You will **extend your Week 4 project** by adding metadata storage and keyword search, then implementing a hybrid retrieval pipeline. Key tasks include:

* **Index Structure:** Build or extend your SQLite + FAISS index to store *document metadata*, text *chunks*, and their *embeddings*. For example, use a SQLite table `documents(doc_id, title, author, year, keywords, ...)` and an FTS5 table (e.g. `doc_chunks`) that indexes the chunk text. The FAISS index should store the corresponding embeddings (one embedding per chunk) keyed by `doc_id`.

* **Keyword Search (FTS5/BM25):** Implement sparse keyword search over the text chunks. The simplest way is to use **SQLite FTS5**: create a virtual FTS table on the chunk text, so that queries like `WHERE doc_chunks MATCH 'term'` return relevant rows. Alternatively, you can use a BM25 library (e.g. Python’s `rank_bm25`) to rank chunks by BM25 similarity. Either way, you should be able to retrieve the top-k chunks by exact keyword relevance.

* **Hybrid Retrieval:** For a given user query, perform **two separate searches**: one in FAISS (semantic search) and one in the keyword index (FTS5 or BM25). Each returns its own top-k results with scores. You will then *merge* these results.

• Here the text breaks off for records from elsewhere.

-- ==== Sys2Proof/Machine/Grant.lean ====
section
/-! DEFINITION. Sys2Proof/Machine/Grant.lean: what a channel does with grant records and without them (R225 to R231). -/

namespace Sys2Proof.Machine

/-- R13: `a` is later than `b` modulo 2^n. -/
def laterBv {n : Nat} (a b : BitVec n) : Bool := decide (0 < (a - b).toNat ∧ (a - b).toNat < 2 ^ (n - 1))

/-! ### The channel's own map at an input power (R199, R225) -/

/-- The bins of the present band: ETA where VALID (R278). -/
def Met.bins (m : Met) : List (Option Nat) :=
  ((vget m.emap m.r.status.vband.toNat (Vector.replicate 32 {})).toList).map
    (fun (b : EBin) => if 8 ≤ b.cnt.toNat then some b.eta.toNat else none)

/-- Half a bin width in W (R278). -/
def Met.halfBin (m : Met) : Rat := ((m.r.emapCfg.pbin.toNat * 50 : Nat) : Rat)

/-- The phase counts a curve covers: min(N_MIN, N_en) to N_en (R199). -/
def Pwm.curveNs (p : Pwm) : List Nat := ((List.range (p.nEn + 1)).filter (fun n => p.nMin ≤ n ∧ 0 < n))

/-- R199: the count of least loss at input power x in W, ties to the larger count, and the efficiency there; none
where no count has valid data. At one input the least loss is the greatest efficiency. -/
def Chan.bestEta (k : Chan) (x : Rat) : Option (Nat × Rat) :=
  let hb := k.met.halfBin
  if hb ≤ 0 then none
  else
    k.pwm.curveNs.foldl (fun (acc : Option (Nat × Rat)) (n : Nat) =>
      match etaAt k.met.bins (x / n / hb) with
      | none => acc
      | some e => match acc with
        | none => some (n, e)
        | some b => if b.2 ≤ e then some (n, e) else some b) none

/-! ### Turning a grant into limits (R225, R226) -/

/-- R225: η_s. -/
def Chan.etaS (k : Chan) : Rat :=
  let c := k.grant.r.cfg
  let a := (k.bestEta (k.grant.r.imp.toNat * 100 : Nat)).map (·.2)
  let b : Option Rat := if k.met.r.eff.valid then some ((k.met.r.eff.eta1s.toNat : Rat) / 65536) else none
  let less (x : Rat) : Rat := max 0 (x - (c.effMargin.toNat : Rat) / 1000)
  match a, b with
  | some x, some y => less (min x y)
  | some x, none => less x
  | none, some y => less y
  | none, none => min 1 (1 / 2 + (c.effMin.toNat : Rat) / 200)

/-- The η_s in force: the reduced one where R226 keeps one. -/
def Chan.etaNow (k : Chan) : Rat := k.grant.etaRed.getD k.etaS

/-- CH_GRANT_PLIM and the limits of R149 from an efficiency. -/
def Chan.limitsFrom (k : Chan) (eta : Rat) : Chan :=
  let p := toU 24 (truncZ ((k.grant.r.imp.toNat : Rat) * eta))
  { k with grant := { k.grant with
      r.plim := p
      plimI := ((p.toNat * 100 : Nat) : Rat)
      plimE := ((k.grant.r.exp.toNat * 100 : Nat) : Rat) } }

/-- R225: P_LIM_IMP and P_LIM_EXP. -/
def Chan.grantLimits (k : Chan) : Chan := k.limitsFrom k.etaNow

/-- P_IN over the last 1 ms in units of 100 W, signed (R197, R258). -/
def Chan.pIn (k : Chan) : Int := k.msVal 8

/-- R226: the 1 ms comparison of P_IN with G_IMP. -/
def Chan.pinCheck (k : Chan) (e : Env) : Chan :=
  let g : Int := k.grant.r.imp.toNat
  let p := k.pIn
  if k.core.meterRole then k
  else if g < p then
    let q : Rat := (g : Rat) / (p : Rat)
    let lim := toU 24 (truncZ ((k.grant.r.plim.toNat : Rat) * q))
    { k with grant := { k.grant with
        etaRed := some (k.etaNow * q)
        okSince := none
        r.plim := lim
        plimI := ((lim.toNat * 100 : Nat) : Rat) } }
  else if k.grant.etaRed.isNone then k
  else
    let t := k.grant.okSince.getD e.now
    if t + msNs 100 ≤ e.now ∧ k.grant.r.state.state ≠ .hold then
      ({ k with grant := { k.grant with etaRed := none, okSince := none } } : Chan).grantLimits
    else { k with grant := { k.grant with okSince := some t } }

/-! ### Grant records (R227, R228, R231) -/

/-- The header of a grant frame and one of its records (R219). -/
structure GrantMsg where
  epoch : BitVec 32
  gen : BitVec 16
  large : Bool
  nid : BitVec 6
  eLen : BitVec 7
  gcid : BitVec 8
  imp : BitVec 24
  exp : BitVec 24
  nRec : BitVec 5
  floor : BitVec 24
  theta : BitVec 16
  deriving DecidableEq, Repr

/-- R219: a header's words 0, 1 and 2 and a record's four words read as a message. -/
def GrantMsg.ofWords (h0 h1 h2 r0 r1 r2 r3 : Word) : GrantMsg :=
  { epoch := h0, gen := h1.extractLsb' 16 16, large := h1.getLsbD 7, nid := h1.extractLsb' 0 6, eLen := h2.extractLsb' 0 7
    gcid := r1.extractLsb' 24 8, imp := r0.extractLsb' 0 24, exp := r1.extractLsb' 0 24, nRec := r2.extractLsb' 24 5
    floor := r2.extractLsb' 0 24, theta := r3.extractLsb' 0 16 }

/-- R227: the record is valid for a channel of the GCID. While a channel merges, the lower engine's own generation is
its bound (R231). -/
def Grant.valid (g : Grant) (gcid : Nat) (m : GrantMsg) : Bool :=
  let genOk := match g.hi with
    | none => true
    | some h => !(laterBv h.gen m.gen) ||
        (match g.lo with
         | some l => decide (l.nid = m.nid.toNat) && !(laterBv l.gen m.gen)
         | none => false)
  let epOk := match g.lastEp.lookup m.nid.toNat with
    | none => true
    | some x => laterBv m.epoch x
  -- R232: a second record of one generation and one epoch is ignored
  let dup := match g.hi with
    | some h => decide (h.gen = m.gen ∧ h.epoch = m.epoch)
    | none => false
  decide (m.gcid.toNat = gcid) && genOk && epOk && !dup

/-- The lesser of two grant values. -/
def minBv {n : Nat} (a b : BitVec n) : BitVec n := if a.toNat ≤ b.toNat then a else b

/-- R228, R231: the grants in force from the records held. -/
def Chan.grantForce (k : Chan) : Chan :=
  match k.grant.hi with
  | none => k
  | some h =>
    let l := k.grant.lo.getD h
    let k : Chan := { k with
      grant := { k.grant with
        r.imp := minBv h.imp l.imp
        r.exp := minBv h.exp l.exp
        r.flr := minBv h.floor l.floor
        r.state.merge := k.grant.lo.isSome }
      pwm := ({ k.pwm with nRec := h.nRec, thGrant := h.theta } : Pwm).goals }
    k.grantLimits

/-- R228, R231: a valid grant record is taken. -/
def Chan.grantTake (k : Chan) (e : Env) (m : GrantMsg) : Chan :=
  let g := k.grant
  let rec_ : GrantRec :=
    { nid := m.nid.toNat, gen := m.gen, epoch := m.epoch, imp := m.imp, exp := m.exp, floor := m.floor
      nRec := m.nRec.toNat, theta := m.theta.toNat, at_ := e.now }
  let E := m.eLen.toNat * 10000
  let res : Option GrantRec × Option GrantRec × Nat := match g.hi with
    | none => (some rec_, none, 0)
    | some h =>
      if laterBv h.gen m.gen then (some h, some rec_, 0)
      else if h.nid ≠ rec_.nid ∧ e.now ≤ h.at_ + 2 * E then (some rec_, some h, 1)
      else if g.lo.isSome then
        if 1 ≤ g.hiRun then (some rec_, none, 0) else (some rec_, g.lo, g.hiRun + 1)
      else (some rec_, none, 0)
  let g : Grant := { g with
    hi := res.1, lo := res.2.1, hiRun := res.2.2, seen := true, tValid := e.now, eLen := E
    lastEp := (rec_.nid, m.epoch) :: g.lastEp.filter (fun x => x.1 ≠ rec_.nid)
    ackPend := true
    r.epoch := m.epoch
    r.state := { g.r.state with state := .granted, large := m.large, coordNid := m.nid, gen := m.gen } }
  ({ k with grant := g } : Chan).grantForce

/-- R228: a grant record reaches the channel. -/
def Chan.grantRecord (k : Chan) (e : Env) (gcid : Nat) (m : GrantMsg) : Chan :=
  if k.core.meterRole ∨ !k.grant.valid gcid m then k else k.grantTake e m

/-- R227: the hold time, ns. -/
def Grant.holdNs (g : Grant) : Nat :=
  if g.r.state.large then 3 * g.eLen else max (msNs g.r.cfg.tHold.toNat) (msNs 30)

/-- R228: no valid record for 1.5 E. -/
def Chan.grantHold (k : Chan) (e : Env) : Chan :=
  if k.grant.r.state.state = .granted ∧ 2 * k.grant.tValid + 3 * k.grant.eLen ≤ 2 * e.now then
    { k with grant.r.state := { k.grant.r.state with state := .hold, holdSeen := true } }
  else k

/-- R228: H has elapsed since the last valid record. -/
def Chan.grantFloor (k : Chan) (e : Env) : Chan :=
  if k.grant.r.state.state = .hold ∧ k.grant.tValid + k.grant.holdNs ≤ e.now then
    ({ k with grant := { k.grant with
        ackPend := true
        r.imp := k.grant.r.flr
        r.exp := 0
        r.state.state := .floor } } : Chan).grantLimits
  else k

/-- R231: 2 E has passed with no record from the lower generation. -/
def Chan.mergeTimeout (k : Chan) (e : Env) : Chan :=
  match k.grant.lo with
  | some l =>
    if l.at_ + 2 * k.grant.eLen ≤ e.now then ({ k with grant := { k.grant with lo := none, hiRun := 0 } } : Chan).grantForce
    else k
  | none => k

/-- R228: a Sole reset. -/
def Chan.grantBoot (k : Chan) : Chan :=
  if k.core.meterRole then
    { k with grant := { ({} : Grant) with r := { ({} : GrantRegs) with
        cfg := k.grant.r.cfg, floor := k.grant.r.floor, pmax := k.grant.r.pmax, state := { state := .meter } }, pcDef := k.grant.pcDef, pcSet := k.grant.pcSet } }
  else
    ({ k with grant := { ({} : Grant) with
        apImp := k.grant.r.floor, pcDef := k.grant.pcDef, pcSet := k.grant.pcSet
        r := { ({} : GrantRegs) with
          cfg := k.grant.r.cfg, floor := k.grant.r.floor, pmax := k.grant.r.pmax, imp := k.grant.r.floor
          flr := k.grant.r.floor } } } : Chan).grantLimits

/-! ### The curve record (R199) -/

/-- R199: bin j of the curve: VALID, N_BEST and ETA. -/
def Chan.curveBin (k : Chan) (j : Nat) : Word :=
  let x : Rat := ((2 * j + 1 : Nat) : Rat) * ((k.grant.r.pmax.toNat * 100 : Nat) : Rat) / 64
  match k.bestEta x with
  | none => 0
  | some (n, e) => (1#32 <<< 31) ||| (BitVec.ofNat 32 (n % 32) <<< 16) ||| BitVec.ofNat 32 (satU 16 (roundHE (e * 65536)))

/-- R199: the 34 words of the curve record. -/
def Chan.curveRecord (k : Chan) (gcid : Nat) : List Word :=
  [(BitVec.ofNat 32 gcid <<< 24) ||| k.grant.r.pmax.setWidth 32, k.met.r.status.vband.setWidth 32]
    ++ (List.range 32).map k.curveBin

end Sys2Proof.Machine
end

For example, you could normalize the FAISS distances and FTS/BM25 scores, then compute a **weighted sum** or use **reciprocal rank fusion (RRF)** to re-rank the combined set.  The final output should be a single ranked list of document chunks or pages.

* **Performance Evaluation:** Design an evaluation to compare methods. For instance, prepare at least **10 test queries** with known relevant documents. Then measure for each method (vector-only, keyword-only, hybrid) how often a relevant document appears in the top-3 (or top-k) results — i.e., the hit rate or recall. Report these metrics (e.g. “Recall\@3”) to see whether hybrid search improves over the baselines.

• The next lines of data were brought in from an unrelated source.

/-- R211 to R218: the plan of an epoch and the grants it issues. -/
def Last.plan (l : Last) (quorum : Bool) : Last :=
  let l := (l.feeders ++ [8]).foldl Last.meterStep l
  let fs := l.live.map (fun (c : Ctx) => (c, l.floorEff c))
  let l : Last := { l with
    r.flags.floorScaled := l.r.flags.floorScaled || fs.any (fun y => y.2.2)
    r.flags.curveBad := l.r.flags.curveBad || l.live.any (fun (c : Ctx) => !(l.curveOf c).any (fun w => w.getLsbD 31)) }
  let l := fs.foldl (fun (l : Last) y => l.setCtx { y.1 with floorEff := y.2.1 }) l
  let eff : Vector Int 9 := Vector.ofFn (fun (k : Fin 9) => if decide (k.val = 8) || l.fdrEn k.val then l.capEff k.val else 0)
  let resv : Vector Int 9 := Vector.ofFn (fun (k : Fin 9) => l.reserved k.val)
  let effX : Vector Int 9 := Vector.ofFn (fun (k : Fin 9) => (l.capX k.val : Int))
  let resvX : Vector Int 9 := Vector.ofFn (fun (k : Fin 9) => l.reservedX k.val)
  let cs := l.live.map l.planCh
  let floors (k : Nat) : Int := ((cs.filter (fun (c : PCh) => c.on k)).map (fun (c : PCh) => (c.a : Int))).sum
  let itMax := l.r.cfg.iterMax.toNat
  let p0 : Plan := { room := vMapI eff (fun k (v : Int) => v - vget resv k 0 - floors k), cs := cs }
  let pr := p0.run itMax l.feeders
  let px0 : Plan := { room := vMapI effX (fun k (v : Int) => v - vget resvX k 0), cs := l.live.map l.planChX, it := pr.1.it }
  let px := px0.run itMax l.feeders
  let tgt (p : Plan) (g : Nat) : Nat := ((p.cs.find? (fun (c : PCh) => decide (c.gcid = g))).map (·.a)).getD 0
  let ach (c : Ctx) : ACh :=
    let t := tgt pr.1 c.gcid
    { gcid := c.gcid, fdr := c.cfg.fdr.toNat, pc := (c.rec'.map (·.pc)).getD c.cfg.pcDef.toNat
      price := lastPrice (l.curveOf c) (c.cfg.pmax / 32) t, t := t, iss := c.gIss, ack := max c.gAck c.hold
      may := quorum && c.acked }
  let achX (c : Ctx) : ACh :=
    let t := tgt px.1 c.gcid
    { ach c with price := lastPrice (l.curveOf c) (c.cfg.pmax / 32) t, t := t, iss := c.gIssX, ack := c.gAckX }
  let ai := admission eff resv (l.live.map ach)
  let ax := admission effX resvX (l.live.map achX)
  let get (as : List ACh) (g d : Nat) : Nat := ((as.find? (fun (a : ACh) => decide (a.gcid = g))).map (·.iss)).getD d
  let l := l.live.foldl (fun (l : Last) (c : Ctx) =>
    let iss := get ai c.gcid c.gIss
    let c : Ctx := { c with gIss := iss, gIssX := get ax c.gcid c.gIssX, floorLast := min c.floorEff iss
                            price := lastPrice (l.curveOf c) (c.cfg.pmax / 32) (tgt pr.1 c.gcid) }
    let run := if c.gIss < c.gAck then c.fallRun + 1 else 0
    let late := decide (10 ≤ run)
    let c : Ctx := { c with fallRun := run, late := late }
    { l.setCtx { c with nRec := l.nRecOf c } with r.flags.ackLate := l.r.flags.ackLate || late }) l
  let l := l.live.foldl (fun (l : Last) (c : Ctx) => l.setCtx { c with theta := l.theta c }) l
  ({ l with
    r.status.iter := BitVec.ofNat 6 px.1.it
    r.flags.iterLimit := l.r.flags.iterLimit || pr.2 || px.2 } : Last).viewCaps

/-- R220: curtailments whose duration has run out end at this boundary. -/
def Last.curtEnd (l : Last) (now : Nat) : Last :=
  { l with curt := l.curt.map (fun (c : Option Curt) => c.filter (fun (y : Curt) => y.tEnd.all (fun t => decide (now < t)))) }

/-- R204: the first boundary after an enable: a whole multiple of E, at least 100 µs on. Its number is t_k / E (DESIGN
CHOICE, log entry 34). -/
def Last.first (l : Last) (site : Nat) : Last :=
  let e := l.r.cfg.epoch.toNat * 10000
  let t := (site + 100000 + e - 1) / e * e
  { l with eLen := e, tNext := some t, eNew := none, r.epoch := BitVec.ofNat 32 (t / e) - 1 }

/-- R204: the boundary passes: its number, its time and the next one. -/
def Last.tickEpoch (l : Last) (now site : Nat) : Last :=
  let t := l.tNext.getD site
  let l : Last := match l.eNew with
    | some (e, ta) => if ta + msNs 1 ≤ now then { l with eLen := e, eNew := none } else l
    | none => l
  let t64 : BitVec 64 := BitVec.ofNat 64 t
  { l with
    r.epoch := l.r.epoch + 1
    r.t0Lo := DWord.lo t64, r.t0Hi := DWord.hi t64, tNext := some (t + l.eLen) }

/-- R205: the work of the active engine at a boundary: the frame to broadcast. -/
def Last.issue (l : Last) (x : LCtx) (quorum : Bool) : Last × List Word :=
  let l := ((l.curtEnd x.now).snapshot x).plan quorum
  (l, l.grantFrame x)

/-! ### Start (R222) -/

/-- A cold start: configured contexts are ABSENT with their floors reserved. -/
def Last.cold (l : Last) : Last :=
  { l with
    inbox := [], mf := Vector.replicate 9 0, overRun := Vector.replicate 9 0
    ctxs := (l.ctxs.filter (fun (c : Ctx) => c.cfg.conf)).map (fun (c : Ctx) =>
      { gcid := c.gcid, cfg := c.cfg, st := .absent, resv := c.cfg.floor }) }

Create virtual environment

(base) C:\Users\ch939\Downloads\LLMBootCampCodes\Week5>conda create -n mod5venv python=3.10.18

Activate virtual environment

(base) C:\Users\ch939\Downloads\LLMBootCampCodes\Week5>conda activate mod5venv

Install Pytorch

(mod5venv) C:\Users\ch939\Downloads\LLMBootCampCodes\Week5>conda install pytorch torchvision torchaudio pytorch-cuda=12.1 -c pytorch -c nvidia

Install faiss-gpu

(mod5venv) C:\Users\ch939\Downloads\LLMBootCampCodes\Week5>conda install -c pytorch faiss-gpu

pysqlite3 is a Python wrapper around the native SQLite C library.
To compile it, you need:
The SQLite development headers (sqlite3.h)
A compiled version of libsqlite3 (or ability to link against it)
On Windows, these are not available by default, and the build tools (like MSVC) can't locate them.
Even though your system has SQLite (Python includes a built-in sqlite3 module), it uses the embedded version and does not expose the development headers needed to build pysqlite3.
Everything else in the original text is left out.